(Records from a dataset)
----
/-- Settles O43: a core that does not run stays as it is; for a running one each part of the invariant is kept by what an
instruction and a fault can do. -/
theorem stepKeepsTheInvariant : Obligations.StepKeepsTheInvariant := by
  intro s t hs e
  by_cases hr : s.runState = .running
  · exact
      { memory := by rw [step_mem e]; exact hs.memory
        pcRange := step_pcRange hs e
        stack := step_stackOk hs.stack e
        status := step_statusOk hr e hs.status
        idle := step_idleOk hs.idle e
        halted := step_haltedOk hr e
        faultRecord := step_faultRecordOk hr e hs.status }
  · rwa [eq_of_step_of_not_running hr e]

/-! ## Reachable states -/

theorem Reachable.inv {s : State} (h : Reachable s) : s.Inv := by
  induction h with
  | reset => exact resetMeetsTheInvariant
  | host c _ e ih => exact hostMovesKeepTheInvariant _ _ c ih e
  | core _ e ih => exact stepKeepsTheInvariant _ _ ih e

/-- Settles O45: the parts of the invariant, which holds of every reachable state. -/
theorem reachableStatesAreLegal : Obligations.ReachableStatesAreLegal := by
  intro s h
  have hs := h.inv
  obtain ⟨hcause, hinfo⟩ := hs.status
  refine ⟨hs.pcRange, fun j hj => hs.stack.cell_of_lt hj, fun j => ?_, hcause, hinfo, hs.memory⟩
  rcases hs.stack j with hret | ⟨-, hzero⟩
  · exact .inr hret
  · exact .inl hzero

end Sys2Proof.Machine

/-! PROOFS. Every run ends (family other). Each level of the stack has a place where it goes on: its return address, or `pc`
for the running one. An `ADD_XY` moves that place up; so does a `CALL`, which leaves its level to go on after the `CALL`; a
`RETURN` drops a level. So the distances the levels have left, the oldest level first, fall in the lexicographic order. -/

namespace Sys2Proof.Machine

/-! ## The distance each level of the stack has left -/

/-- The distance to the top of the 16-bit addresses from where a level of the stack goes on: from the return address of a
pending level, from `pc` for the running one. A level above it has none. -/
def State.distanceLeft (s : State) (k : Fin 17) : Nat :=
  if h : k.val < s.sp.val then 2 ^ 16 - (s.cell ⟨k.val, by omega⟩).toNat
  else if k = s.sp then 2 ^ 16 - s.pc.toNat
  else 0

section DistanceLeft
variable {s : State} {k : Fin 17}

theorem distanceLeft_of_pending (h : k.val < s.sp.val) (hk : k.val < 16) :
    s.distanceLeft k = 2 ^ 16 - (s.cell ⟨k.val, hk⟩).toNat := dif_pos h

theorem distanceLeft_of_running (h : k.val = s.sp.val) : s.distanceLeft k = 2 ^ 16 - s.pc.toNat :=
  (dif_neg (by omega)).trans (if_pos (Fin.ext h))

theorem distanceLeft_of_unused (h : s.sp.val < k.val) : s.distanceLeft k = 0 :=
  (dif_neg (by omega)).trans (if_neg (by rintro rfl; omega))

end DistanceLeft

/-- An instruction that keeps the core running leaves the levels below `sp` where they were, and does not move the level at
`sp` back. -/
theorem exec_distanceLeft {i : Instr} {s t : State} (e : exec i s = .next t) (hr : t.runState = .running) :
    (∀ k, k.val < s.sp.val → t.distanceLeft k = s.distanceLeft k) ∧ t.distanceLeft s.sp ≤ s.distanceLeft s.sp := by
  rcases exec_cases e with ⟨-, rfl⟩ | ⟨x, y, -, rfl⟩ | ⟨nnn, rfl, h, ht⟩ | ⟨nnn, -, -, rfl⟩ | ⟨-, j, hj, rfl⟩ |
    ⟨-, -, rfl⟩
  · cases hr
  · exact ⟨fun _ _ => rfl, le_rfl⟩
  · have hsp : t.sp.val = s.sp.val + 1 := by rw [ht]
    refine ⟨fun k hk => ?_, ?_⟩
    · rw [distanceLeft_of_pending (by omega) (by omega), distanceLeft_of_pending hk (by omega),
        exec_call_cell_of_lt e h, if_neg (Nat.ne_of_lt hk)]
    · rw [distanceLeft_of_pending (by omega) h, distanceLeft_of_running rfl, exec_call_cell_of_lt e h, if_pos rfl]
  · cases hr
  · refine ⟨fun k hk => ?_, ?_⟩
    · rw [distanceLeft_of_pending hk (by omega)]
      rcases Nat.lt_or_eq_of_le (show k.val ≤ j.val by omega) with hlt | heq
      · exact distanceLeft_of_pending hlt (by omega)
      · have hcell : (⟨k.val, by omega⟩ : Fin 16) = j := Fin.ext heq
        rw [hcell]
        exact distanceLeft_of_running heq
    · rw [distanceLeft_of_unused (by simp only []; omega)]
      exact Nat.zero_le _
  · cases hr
----
→ What you will do
Go through the records and repeat each one exactly as written.

→ Answer box
/-- Settles O43: a core that does not run stays as it is; for a running one each part of the invariant is kept by what an
instruction and a fault can do. -/
theorem stepKeepsTheInvariant : Obligations.StepKeepsTheInvariant := by
  intro s t hs e
  by_cases hr : s.runState = .running
  · exact
      { memory := by rw [step_mem e]; exact hs.memory
        pcRange := step_pcRange hs e
        stack := step_stackOk hs.stack e
        status := step_statusOk hr e hs.status
        idle := step_idleOk hs.idle e
        halted := step_haltedOk hr e
        faultRecord := step_faultRecordOk hr e hs.status }
  · rwa [eq_of_step_of_not_running hr e]

/-! ## Reachable states -/

theorem Reachable.inv {s : State} (h : Reachable s) : s.Inv := by
  induction h with
  | reset => exact resetMeetsTheInvariant
  | host c _ e ih => exact hostMovesKeepTheInvariant _ _ c ih e
  | core _ e ih => exact stepKeepsTheInvariant _ _ ih e

/-- Settles O45: the parts of the invariant, which holds of every reachable state. -/
theorem reachableStatesAreLegal : Obligations.ReachableStatesAreLegal := by
  intro s h
  have hs := h.inv
  obtain ⟨hcause, hinfo⟩ := hs.status
  refine ⟨hs.pcRange, fun j hj => hs.stack.cell_of_lt hj, fun j => ?_, hcause, hinfo, hs.memory⟩
  rcases hs.stack j with hret | ⟨-, hzero⟩
  · exact .inr hret
  · exact .inl hzero

end Sys2Proof.Machine

/-! PROOFS. Every run ends (family other). Each level of the stack has a place where it goes on: its return address, or `pc`
for the running one. An `ADD_XY` moves that place up; so does a `CALL`, which leaves its level to go on after the `CALL`; a
`RETURN` drops a level. So the distances the levels have left, the oldest level first, fall in the lexicographic order. -/

namespace Sys2Proof.Machine

/-! ## The distance each level of the stack has left -/

/-- The distance to the top of the 16-bit addresses from where a level of the stack goes on: from the return address of a
pending level, from `pc` for the running one. A level above it has none. -/
def State.distanceLeft (s : State) (k : Fin 17) : Nat :=
  if h : k.val < s.sp.val then 2 ^ 16 - (s.cell ⟨k.val, by omega⟩).toNat
  else if k = s.sp then 2 ^ 16 - s.pc.toNat
  else 0

section DistanceLeft
variable {s : State} {k : Fin 17}

theorem distanceLeft_of_pending (h : k.val < s.sp.val) (hk : k.val < 16) :
    s.distanceLeft k = 2 ^ 16 - (s.cell ⟨k.val, hk⟩).toNat := dif_pos h

theorem distanceLeft_of_running (h : k.val = s.sp.val) : s.distanceLeft k = 2 ^ 16 - s.pc.toNat :=
  (dif_neg (by omega)).trans (if_pos (Fin.ext h))

theorem distanceLeft_of_unused (h : s.sp.val < k.val) : s.distanceLeft k = 0 :=
  (dif_neg (by omega)).trans (if_neg (by rintro rfl; omega))

end DistanceLeft

/-- An instruction that keeps the core running leaves the levels below `sp` where they were, and does not move the level at
`sp` back. -/
theorem exec_distanceLeft {i : Instr} {s t : State} (e : exec i s = .next t) (hr : t.runState = .running) :
    (∀ k, k.val < s.sp.val → t.distanceLeft k = s.distanceLeft k) ∧ t.distanceLeft s.sp ≤ s.distanceLeft s.sp := by
  rcases exec_cases e with ⟨-, rfl⟩ | ⟨x, y, -, rfl⟩ | ⟨nnn, rfl, h, ht⟩ | ⟨nnn, -, -, rfl⟩ | ⟨-, j, hj, rfl⟩ |
    ⟨-, -, rfl⟩
  · cases hr
  · exact ⟨fun _ _ => rfl, le_rfl⟩
  · have hsp : t.sp.val = s.sp.val + 1 := by rw [ht]
    refine ⟨fun k hk => ?_, ?_⟩
    · rw [distanceLeft_of_pending (by omega) (by omega), distanceLeft_of_pending hk (by omega),
        exec_call_cell_of_lt e h, if_neg (Nat.ne_of_lt hk)]
    · rw [distanceLeft_of_pending (by omega) h, distanceLeft_of_running rfl, exec_call_cell_of_lt e h, if_pos rfl]
  · cases hr
  · refine ⟨fun k hk => ?_, ?_⟩
    · rw [distanceLeft_of_pending hk (by omega)]
      rcases Nat.lt_or_eq_of_le (show k.val ≤ j.val by omega) with hlt | heq
      · exact distanceLeft_of_pending hlt (by omega)
      · have hcell : (⟨k.val, by omega⟩ : Fin 16) = j := Fin.ext heq
        rw [hcell]
        exact distanceLeft_of_running heq
    · rw [distanceLeft_of_unused (by simp only []; omega)]
      exact Nat.zero_le _
  · cases hr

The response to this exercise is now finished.